Publication year - 1984
Publication title -
scandinavian journal of haematology
Language(s) - English
Resource type - Journals
SCImago Journal Rank - 0.904
H-Index - 84
eISSN - 1600-0609
pISSN - 0036-553X
DOI - 10.1111/j.1600-0609.1984.tb02565.x
Subject(s) - antibody , immunosuppression , haemophilia , medicine , immunology , factor ix , haemophilia b , immunoglobulin g , antibody response , plasmapheresis , cyclophosphamide , haemophilia a , chemotherapy , surgery
A patient with severe haemophilia B and high response antibodies was twice treated with extracorporeal adsorption of the antibodies to protein A. An interval of two years separated the two occasions, the same procedure ‐ substitution therapy and immunosuppression (cyclophosphamide) ‐ being followed on both, with the exception that intravenous immunoglobulin was included on the second occasion.

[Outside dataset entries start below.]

-- ==== Sys2Proof/Tests/Slice0.lean ====
section
/-! SUPPORT. Tests. Section 1 refuses ill-formed command fields; section 2 decodes words written out from the spec's encodings
(30_encoding.md R80, R84); section 3 runs one command or one operation on a small state and compares with 95_test_vectors.md (V
and P numbers); section 4 shows, for each statement of Certificates/Slice0/Obligations.lean that has hypotheses, a state and
operands that meet them. -/

namespace Sys2Proof.Tests

open Sys2Proof Sys2Proof.Machine

/-! ### 1. Well-formedness -/

theorem test_wf_unlisted_opcode : CmdFields.opListed ⟨0x02, 0, 0⟩ = false ∧ CmdFields.legal ⟨0x02, 0, 0⟩ = false := by decide

theorem test_wf_reserved_bits : CmdFields.rsvZero ⟨0x11, 0x0100, 0⟩ = false ∧ CmdFields.legal ⟨0x11, 0x0100, 0⟩ = false := by
  decide

theorem test_wf_data_not_zero : CmdFields.dataAllowed ⟨0x10, 0, 1⟩ = false ∧ CmdFields.legal ⟨0x10, 0, 1⟩ = false := by decide

theorem test_wf_legal : CmdFields.legal ⟨0x11, 0, 0xFF⟩ = true ∧ CmdFields.legal ⟨0x23, 0, 0⟩ = true := by decide

/-! ### 2. Decoding: OP, RSV, DATA written out bit by bit -/

theorem test_decode_nop : decode (0b00000000#8 ++ 0b0000000000000000#16 ++ 0b00000000#8) = .ok .nop := rfl

theorem test_decode_clrerr : decode (0b00000001#8 ++ 0b0000000000000000#16 ++ 0b00000000#8) = .ok .clrerr := rfl

theorem test_decode_encInit : decode (0b00010000#8 ++ 0b0000000000000000#16 ++ 0b00000000#8) = .ok .encInit := rfl

theorem test_decode_encCount : decode (0b00010001#8 ++ 0b0000000000000000#16 ++ 0b01100001#8) = .ok (.encCount 0x61) := rfl

theorem test_decode_encBuild : decode (0b00010010#8 ++ 0b0000000000000000#16 ++ 0b00000000#8) = .ok .encBuild := rfl

theorem test_decode_encPut : decode (0b00010011#8 ++ 0b0000000000000000#16 ++ 0b01000001#8) = .ok (.encPut 0x41) := rfl

theorem test_decode_encFinish : decode (0b00010100#8 ++ 0b0000000000000000#16 ++ 0b00000000#8) = .ok .encFinish := rfl

theorem test_decode_decInit : decode (0b00100000#8 ++ 0b0000000000000000#16 ++ 0b00000000#8) = .ok .decInit := rfl

theorem test_decode_decPut : decode (0b00100001#8 ++ 0b0000000000000000#16 ++ 0b00001110#8) = .ok (.decPut 0x0E) := rfl

theorem test_decode_decNext : decode (0b00100010#8 ++ 0b0000000000000000#16 ++ 0b00000000#8) = .ok .decNext := rfl

theorem test_decode_decEnd : decode (0b00100011#8 ++ 0b0000000000000000#16 ++ 0b00000000#8) = .ok .decEnd := rfl

/-- V3, V5, V6: the rejections, by name. -/
theorem test_decode_rejects :
    decode 0x02000000#32 = .error .unlistedOpcode ∧ decode 0x15000000#32 = .error .unlistedOpcode ∧
    decode 0x24000000#32 = .error .unlistedOpcode ∧ decode 0x11010000#32 = .error .reservedBitsSet ∧
    decode 0x01000001#32 = .error .dataNotZero ∧ decodeBytes [0x00, 0x00, 0x00] = .error .notOneWord := ⟨rfl, rfl, rfl, rfl, rfl, rfl⟩

/-- 20_memory.md R61: lane 0 is the DATA byte. -/
theorem test_decode_lanes : decodeBytes [0x61, 0x00, 0x00, 0x11] = .ok (.encCount 0x61) := rfl

theorem test_decode_table_word :
    decodeTableWord 32 0x21000005 = some (.decPut 5) ∧ decodeTableWord 32 0x21000105 = none := ⟨rfl, rfl⟩

/-- 30_encoding.md R86: the operand forms. -/
theorem test_assemble :
    assemble "ENC_COUNT 97".toList = .ok 0x11000061#32 ∧ assemble "ENC_COUNT 0x61".toList = .ok 0x11000061#32 ∧
    assemble "ENC_COUNT 'a'".toList = .ok 0x11000061#32 ∧ assemble "DEC_PUT 0x0E".toList = .ok 0x2100000E#32 ∧ assemble "NOP 1".toList = .error .operandNotAllowed ∧
    assemble "DEC_PUT".toList = .error .operandMissing ∧ assemble "DEC_PUT 256".toList = .error .badOperand := by
  decide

Within a week after the first treatment his antibody titre had risen 15‐fold, while no secondary antibody response was noted following the second. Since then the patient has been treated a further 16 times ‐ without any secondary antibody response occurring; once with factor IX in combination with i.v. IgG and immunosuppression, twice with factor IX and i.v. IgG and 14 times with factor IX only. It seems likely that antibody synthesis was suppressed by the i.v. IgG. No evidence has been found for such mechanisms such as nonspecific suppression or blocking effect of the IgG on factor IX antibodies. However, the possibilities of a combined effect of the adsorption technique, immunosuppression and i.v. IgG cannot yet be ruled out.